10. Re: http_get does not retrieve page content
- Posted by useless_ Jan 09, 2013
- 1363 views
I think that 'trim()' is a better way to go as that would be more tolerant of the variations that might exist in web servers out in the wild.
Is there any evidence to suggest that such servers do exist? I would be interested in seeing one.
There is my words.
useless
11. Re: http_get does not retrieve page content
- Posted by DerekParnell (admin) Jan 09, 2013
- 1338 views
I think that 'trim()' is a better way to go as that would be more tolerant of the variations that might exist in web servers out in the wild.

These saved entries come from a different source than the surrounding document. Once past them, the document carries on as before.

/-- 41_compose.md R149 (b): OR-composites of two sources onto one destination give the same bytes in either order. -/
def Obligations.OrCompositesCommute : Prop :=
  ∀ (s : State) (dst src₁ src₂ : Image) (h₁ h₂ x₁ y₁ x₂ y₂ : Word), s.image? s.ha = some dst → s.image? h₁ = some src₁ →
    s.image? h₂ = some src₂ → s.ha ≠ h₁ → s.ha ≠ h₂ → dst.wf →
    ∃ (a b a' b' : State) (im : Image),
      exec .composeOr (s.composeFrom h₁ x₁ y₁) = .next a ∧ exec .composeOr (a.composeFrom h₂ x₂ y₂) = .next b ∧
      exec .composeOr (s.composeFrom h₂ x₂ y₂) = .next a' ∧ exec .composeOr (a'.composeFrom h₁ x₁ y₁) = .next b' ∧
      b.image? s.ha = some im ∧ b'.image? s.ha = some im

/-! ### The decoders -/

/-- 20_memory.md R71: one coder request carries the entry of its context; an answered one writes that entry and no other, a
FAIL leaves them all.  70_reset_and_hazards.md R273, R283: a host action binds the coder at once, or disturbs it once it has
answered `n` more requests, so also between two requests of a running decode, and the block does not see it (the host's action
as plain data is the model's own, log entry 26). -/
def Obligations.ArithDecodeWritesOnlyTheAnsweredEntry : Prop :=
  (∀ (p : Pipeline) (cx : Nat), p.stats.wf →
    (p.coder.decode (p.stats.read cx) = none → ∃ p', arithDecode cx p = .error p' ∧ p'.stats = p.stats ∧
      p'.ltp = p.ltp ∧ p'.coderLog = ⟨cx, p.stats.read cx, none⟩ :: p.coderLog) ∧
    (∀ b e' c', p.coder.decode (p.stats.read cx) = some (b, e', c') → ∃ p', arithDecode cx p = .ok (b, p') ∧
      (∀ a, p'.stats.read a = if a = cx then e' else p.stats.read a) ∧ p'.coder = c' ∧ p'.ltp = p.ltp ∧
      p'.coderLog = ⟨cx, p.stats.read cx, some b⟩ :: p.coderLog)) ∧
  (∀ (s : State) (c : CoderState) (n : Nat), s.hostTurn = some (.bindCoder c n) →
    step s = .next { s with host := s.host.tail, pipe := { s.pipe with coder := s.pipe.coder.rebind n c } }) ∧
  (∀ (now c : CoderState) (n : Nat) (e : Entry), now.rebind 0 c = c ∧
    (now.rebind (n + 1) c).decode e = (now.decode e).map fun r => (r.1, r.2.1, r.2.2.rebind n c))

/-- 42_generic.md R160, R161: GEN_PRECHECK rejects non-positive sizes, then an area of stride × H > 2^24 bytes with
DLEN < ⌊area / 256⌋, and otherwise completes; nothing else changes. -/
def Obligations.PrecheckRunsTheDosGuard : Prop :=
  ∀ s : State,
    let w := s.ax.toInt
    let h := s.ay.toInt
    let area := (w + 7) / 8 * h
    (w ≤ 0 ∨ h ≤ 0 → exec .genPrecheck s = .next (s.raise .badDims)) ∧
    (0 < w → 0 < h → area > 2 ^ 24 → (s.dlen.toNat : Int) < area / 256 →
      exec .genPrecheck s = .next (s.raise .dosGuard)) ∧
    (0 < w → 0 < h → ¬(area > 2 ^ 24 ∧ (s.dlen.toNat : Int) < area / 256) → exec .genPrecheck s = .next (s.complete 0))

/-- 42_generic.md R171: the precondition checks of GEN_DECODE in their order, each changing nothing but STATUS and RESULT. -/
def Obligations.GenDecodeChecksInOrder : Prop :=
  ∀ (t : GenTemplate) (tp : Bool) (s : State),
    exec (genInstr t tp true) s = .next (s.raise .mmrUnsupported) ∧
    (s.image? s.ha = none → exec (genInstr t tp false) s = .next (s.raise .badHandle)) ∧
    (∀ im : Image, s.image? s.ha = some im → im.size > 2 ^ 24 → s.dlen.toNat < im.size / 256 →
      exec (genInstr t tp false) s = .next (s.raise .dosGuard))
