-- ==== Sys2Proof/Tests/Slice0.lean ====
section
/-! SUPPORT. Tests: the worked vectors of 95_test_vectors.md, each one step on a small state; the ill-formed terms; and for
every statement with premises a concrete state that meets them. -/

namespace Sys2Proof.Tests

open Sys2Proof.Machine

-- One theorem at a time: each thread Lean starts reserves its whole stack.
set_option Elab.async false

/-! ### Helpers -/

/-- A W × H image with one reference and the bytes given. -/
def img (w h : Nat) (bytes : List Nat) : Image :=
  { w := w, h := h, refcnt := 1,
    mem := (bytes.zipIdx.map fun c => (c.2, BitVec.ofNat 8 c.1)).filter fun c => c.2 != 0 }

/-- A signed value in a register. -/
def I (x : Int) : Word := BitVec.ofInt 32 x

/-- The block after reset with N_HANDLES = 3, BUF_CAPACITY = 64 and REG_BASE = 0x1000, the given images in slots 1, 2, ..., and
a scripted coder. -/
def block (images : List Image) (bits : List Nat := []) : State :=
  { State.resetWith 3 ⟨64, 0x1000⟩ (Pipeline.reset 0 (.script (bits.map (· == 1))) []) [] [] with
    descs := (images.map some ++ List.replicate 3 none).take 3 }

/-- The state one step after the command word `w` is accepted. -/
def run (w : Nat) (s : State) : State :=
  match step (s.withFetchWord 32 w) with
  | .next t => t
  | _ => s

/-- The bytes of the image in slot `h`. -/
def bytes (s : State) (h : Word) : List Nat :=
  match s.image? h with
  | none => []
  | some im => (List.range im.size).map fun off => (im.mem.read off).toNat

/-- STATUS and RESULT, as a host reads them. -/
def ends (s : State) : Nat × Nat := (s.status.word.toNat, s.result.toNat)

/-- The request log, oldest first, as 95_test_vectors.md writes it; FAIL is 2. -/
def log (s : State) : List (Nat × Nat) :=
  s.pipe.coderLog.reverse.map fun r => (r.cx, match r.answer with | some b => b.toNat | none => 2)

/-- A state with HA, AX and AY written. -/
def at3 (h : Nat) (x y : Int) (s : State) : State := { s with ha := BitVec.ofNat 32 h, ax := I x, ay := I y }

/-- The nominal AT offsets of a generic decode with HA = 1 (42_generic.md R169). -/
def nominal (t : GenTemplate) (s : State) : State :=
  match t with
  | .t0 => { s with ha := 1, gbatLo := 0xFFFDFF03, gbatHi := 0xFEFEFE02 }
  | .t1 => { s with ha := 1, gbatLo := 0x0000FF03, gbatHi := 0 }
  | .t2 | .t3 => { s with ha := 1, gbatLo := 0x0000FF02, gbatHi := 0 }

/-- The operands of a refinement decode of image 1 against image 2 with nominal AT offsets. -/
def against (dx dy : Int) (s : State) : State :=
  { s with ha := 1, hb := 2, dx := I dx, dy := I dy, grat := 0xFFFFFFFF }

/-! ### WellFormed: the ill-formed terms are refused -/

theorem test_wf_refuses_mmr : ∀ tp : Bool, (Instr.genDecodeT0 tp true).wf = false ∧ (Instr.genDecodeT1 tp true).wf = false ∧
    (Instr.genDecodeT2 tp true).wf = false ∧ (Instr.genDecodeT3 tp true).wf = false := by decide

/-! ### Decode: words written out from the fields of 30_encoding.md R81 -/

/-- RSV, CLRV, COP, MMR, TP, TMPL, OPC. -/
theorem test_decode_control : decode 0b0000000000000000_0_000_0_0_00_00000000 = .ok .nop ∧
    decode 0b0000000000000000_0_000_0_0_00_00111111 = .ok .clrst := by decide +kernel

theorem test_decode_bitmap : decode 0b0000000000000000_0_000_0_0_00_00000101 = .ok .imgSet ∧
    decode 0b0000000000000000_1_000_0_0_00_00000110 = .ok (.imgClear true) := by decide +kernel

theorem test_decode_compose : decode 0b0000000000000000_0_011_0_0_00_00010000 = .ok .composeXnor := by decide +kernel

theorem test_decode_generic : decode 0b0000000000000000_0_000_0_1_10_00100001 = .ok (.genDecodeT2 true false) := by
  decide +kernel

theorem test_decode_refinement : decode 0b0000000000000000_0_000_0_1_01_00100010 = .ok (.refDecodeT1 true) := by
  decide +kernel

/-- V-E1 to V-E7 and V-E11: STATUS after a rejected word. -/
theorem test_rejected_words : [0x00010000, 0x0000000A, 0x00005010, 0x00000222, 0x00000821, 0x00010821, 0x00000F21, 0x00007010].map
    (fun w => ends (run w (block []))) =
    [(0x00020706, 0), (0x00010706, 0), (0x00070206, 0), (0x00040206, 0), (0x00020206, 0), (0x00020706, 0), (0x00020206, 0),
      (0x00070206, 0)] := by decide +kernel

/-! ### Control -/

/-- V-E10, and V-S2: FATAL stays set. -/
theorem test_nop : ends (run 0xFF00 (block [])) = (0x2, 0) ∧ ends (run 0 (run 0xA (block []))) = (0x6, 0) := by
  decide +kernel

/-- V-S1. -/
theorem test_clrst : ends (run 0x3F (run 0xA (block []))) = (0x2, 0) := by decide +kernel

/-! ### The bitmap unit -/

/-- V-B1, V-E9. -/
theorem test_imgNew : ends (run 0x1 (at3 0 17 3 (block []))) = (0x2, 1) ∧
    bytes (run 0x1 (at3 0 17 3 (block []))) 1 = [0, 0, 0, 0, 0, 0, 0, 0, 0] ∧
    ends (run 0x8001 (at3 0 4 2 (block []))) = (0x2, 1) := by decide +kernel

/-- V-B2, V-B3, V-B15, V-B16, and V-B17 in a block of 64 bytes. -/
theorem test_imgNew_fails : ends (run 0x1 (at3 0 0 3 (block []))) = (0x00010106, 0) ∧
    ends (run 0x1 (at3 0 2147483640 9 (block []))) = (0x00020106, 0) ∧
    ends (run 0x1 (at3 0 1 1 (block [img 1 1 [], img 1 1 [], img 1 1 []]))) = (0x00030106, 0) ∧
    ends (run 0x1 (at3 0 8 64 (block []))) = (0x00040106, 0) := by decide +kernel

/-- V-B11. -/
theorem test_imgClone : ends (run 0x2 (at3 1 0 0 (block [img 17 3 []]))) = (0x2, 1) ∧
    ((run 0x2 (at3 1 0 0 (block [img 17 3 []]))).image? 1).map (·.refcnt) = some 2 := by decide +kernel

/-- V-B11. -/
theorem test_imgRelease : ends (run 0x3 (at3 1 0 0 (block [{ img 17 3 [] with refcnt := 2 }]))) = (0x2, 1) ∧
    ends (run 0x3 (at3 1 0 0 (block [img 17 3 []]))) = (0x2, 0) ∧
    (run 0x3 (at3 1 0 0 (block [img 17 3 []]))).image? 1 = none ∧
    ends (run 0x3 (at3 1 0 0 (block []))) = (0x00050206, 0) := by decide +kernel

/-- V-B4, V-B5. -/
theorem test_imgGet : [(9, 1), (-1, 0), (17, 0), (0, 3), (23, 0), (0, -1)].map
    (fun p : Int × Int => ends (run 0x4 (at3 1 p.1 p.2 (block [img 17 3 [0, 0, 0, 0, 0x40, 0, 0, 0, 0]])))) =
    [(0x2, 1), (0x2, 0), (0x2, 0), (0x2, 0), (0x2, 0), (0x2, 0)] := by decide +kernel

/-- V-B4, V-B7. -/
theorem test_imgSet : bytes (run 0x5 { at3 1 9 1 (block [img 17 3 []]) with av := 1 }) 1 = [0, 0, 0, 0, 0x40, 0, 0, 0, 0] ∧
    ends (run 0x5 { at3 1 9 1 (block [img 17 3 []]) with av := 1 }) = (0x2, 0) ∧
    ends (run 0x5 { at3 1 17 0 (block [img 17 3 []]) with av := 1 }) = (0x0502, 1) := by decide +kernel

/-- V-B6. -/
theorem test_imgClear : bytes (run 0x8006 (at3 1 0 0 (block [img 17 3 []]))) 1 = List.replicate 9 0xFF ∧
    bytes (run 0x6 (at3 1 0 0 (block [img 17 3 [1, 2, 3]]))) 1 = List.replicate 9 0 := by decide +kernel

/-- V-B12 to V-B14. -/
theorem test_imgResize :
    bytes (run 0x7 (at3 1 17 5 (block [img 17 3 [0, 0, 0, 0, 0x40]]))) 1 = [0, 0, 0, 0, 0x40, 0, 0, 0, 0, 0, 0, 0, 0, 0, 0] ∧
    bytes (run 0x7 (at3 1 17 1 (block [img 17 3 [1, 0, 0, 0, 0x40]]))) 1 = [1, 0, 0] ∧
    ends (run 0x7 (at3 1 16 3 (block [img 17 3 []]))) = (0x00030206, 0) := by decide +kernel

/-- V-B8, V-B10. -/
theorem test_imgReadb : [2, 9, -1].map (fun x : Int => ends (run 0x8 (at3 1 x 0 (block [img 17 3 [0, 0, 0xFF]])))) =
    [(0x2, 0xFF), (0x2, 0), (0x2, 0)] := by decide +kernel

/-- V-B9, V-B10. -/
theorem test_imgWriteb :
    bytes (run 0x9 { at3 1 2 0 (block [img 17 3 []]) with av := 0x1FF }) 1 = [0, 0, 0xFF, 0, 0, 0, 0, 0, 0] ∧
    ends (run 0x9 { at3 1 9 0 (block [img 17 3 []]) with av := 0x55 }) = (0x0502, 1) := by decide +kernel

/-! ### The compositors: D = 10 × 2 and S = 4 × 2 of 95_test_vectors.md §3.3 -/

/-- D as image 1, S as image 2, at the offset (x, y). -/
def placed (x y : Int) : State :=
  { at3 1 x y (block [img 10 2 [0xCC, 0xC0, 0x55, 0x40], img 4 2 [0xA0, 0x60]]) with hb := 2 }

/-- V-C1, V-C1b. -/
theorem test_composeOr : bytes (run 0x10 (placed 3 0)) 1 = [0xDC, 0xC0, 0x5D, 0x40] ∧
    bytes (run 0x10 (placed 7 0)) 1 = [0xCD, 0xC0, 0x55, 0xC0] := by decide +kernel

/-- V-C2, V-C2b. -/
theorem test_composeAnd : bytes (run 0x1010 (placed 3 0)) 1 = [0xC4, 0xC0, 0x45, 0x40] ∧
    bytes (run 0x1010 (placed 7 0)) 1 = [0xCC, 0x40, 0x54, 0x40] := by decide +kernel

/-- V-C3, V-C3b, V-C3c. -/
theorem test_composeXor : bytes (run 0x2010 (placed 3 0)) 1 = [0xD8, 0xC0, 0x59, 0x40] ∧
    bytes (run 0x2010 (placed 7 0)) 1 = [0xCD, 0x80, 0x55, 0x80] ∧
    bytes (run 0x2010 (placed (-1) 1)) 1 = [0xCC, 0xC0, 0x15, 0x40] := by decide +kernel

/-- V-C4, V-C4b. -/
theorem test_composeXnor : bytes (run 0x3010 (placed 3 0)) 1 = [0xC6, 0xC0, 0x47, 0x40] ∧
    bytes (run 0x3010 (placed 7 0)) 1 = [0xCC, 0x40, 0x54, 0x40] := by decide +kernel

/-- V-C5, V-C5b. -/
theorem test_composeReplace : bytes (run 0x4010 (placed 3 0)) 1 = [0xD4, 0xC0, 0x4D, 0x40] ∧
    bytes (run 0x4010 (placed 7 0)) 1 = [0xCD, 0x40, 0x54, 0xC0] := by decide +kernel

Is there any evidence to suggest that such servers do exist? I would be interested in seeing one.
I have none.
But let's assume that they don't; in other words, every web server that currently exists and will ever exist will always deliver correct webpage headers. In that case, trim() does no harm and runs very quickly (has almost nothing to do).
Now let's continue hypothesising ... what if, a web sever actually does exist that can deliver headers that have non-standard whitespace. We need to ask ourselves, do we care? ... does the user of our application care? Probably not. So if the library uses trim(), it will be as if standard headers were used and the application doesn't trip over or do something unintended.
So on the balance of probability (there exists a chance of bad web servers existing), and in the interests of using defensive programming, why not use trim() regardless.
12. Re: http_get does not retrieve page content
- Posted by m_sabal Jan 10, 2013
- 1401 views
Step 1: Please test the offending web sites using the old eunet. I suspect you will find the same behavior. Step 2: Identify what characters are being used as line terminators in place of the standard.
Trim will not work in this case, because the entire document, headers plus body, is being sent as one large block of data (or in some cases, multiple n-byte blocks). The program then needs to parse each of the header lines out of that block, and then return what's left as the body of the document. Trim will only remove null characters and white space from the beginning and end of the entire transmission. It won't help with the parsing.
I made the decision to make eunet strictly standards compliant until enough use cases could be identified that violated the standard to program for the exception. It's all open source. You are welcome to add the additional code you need to solve your problem.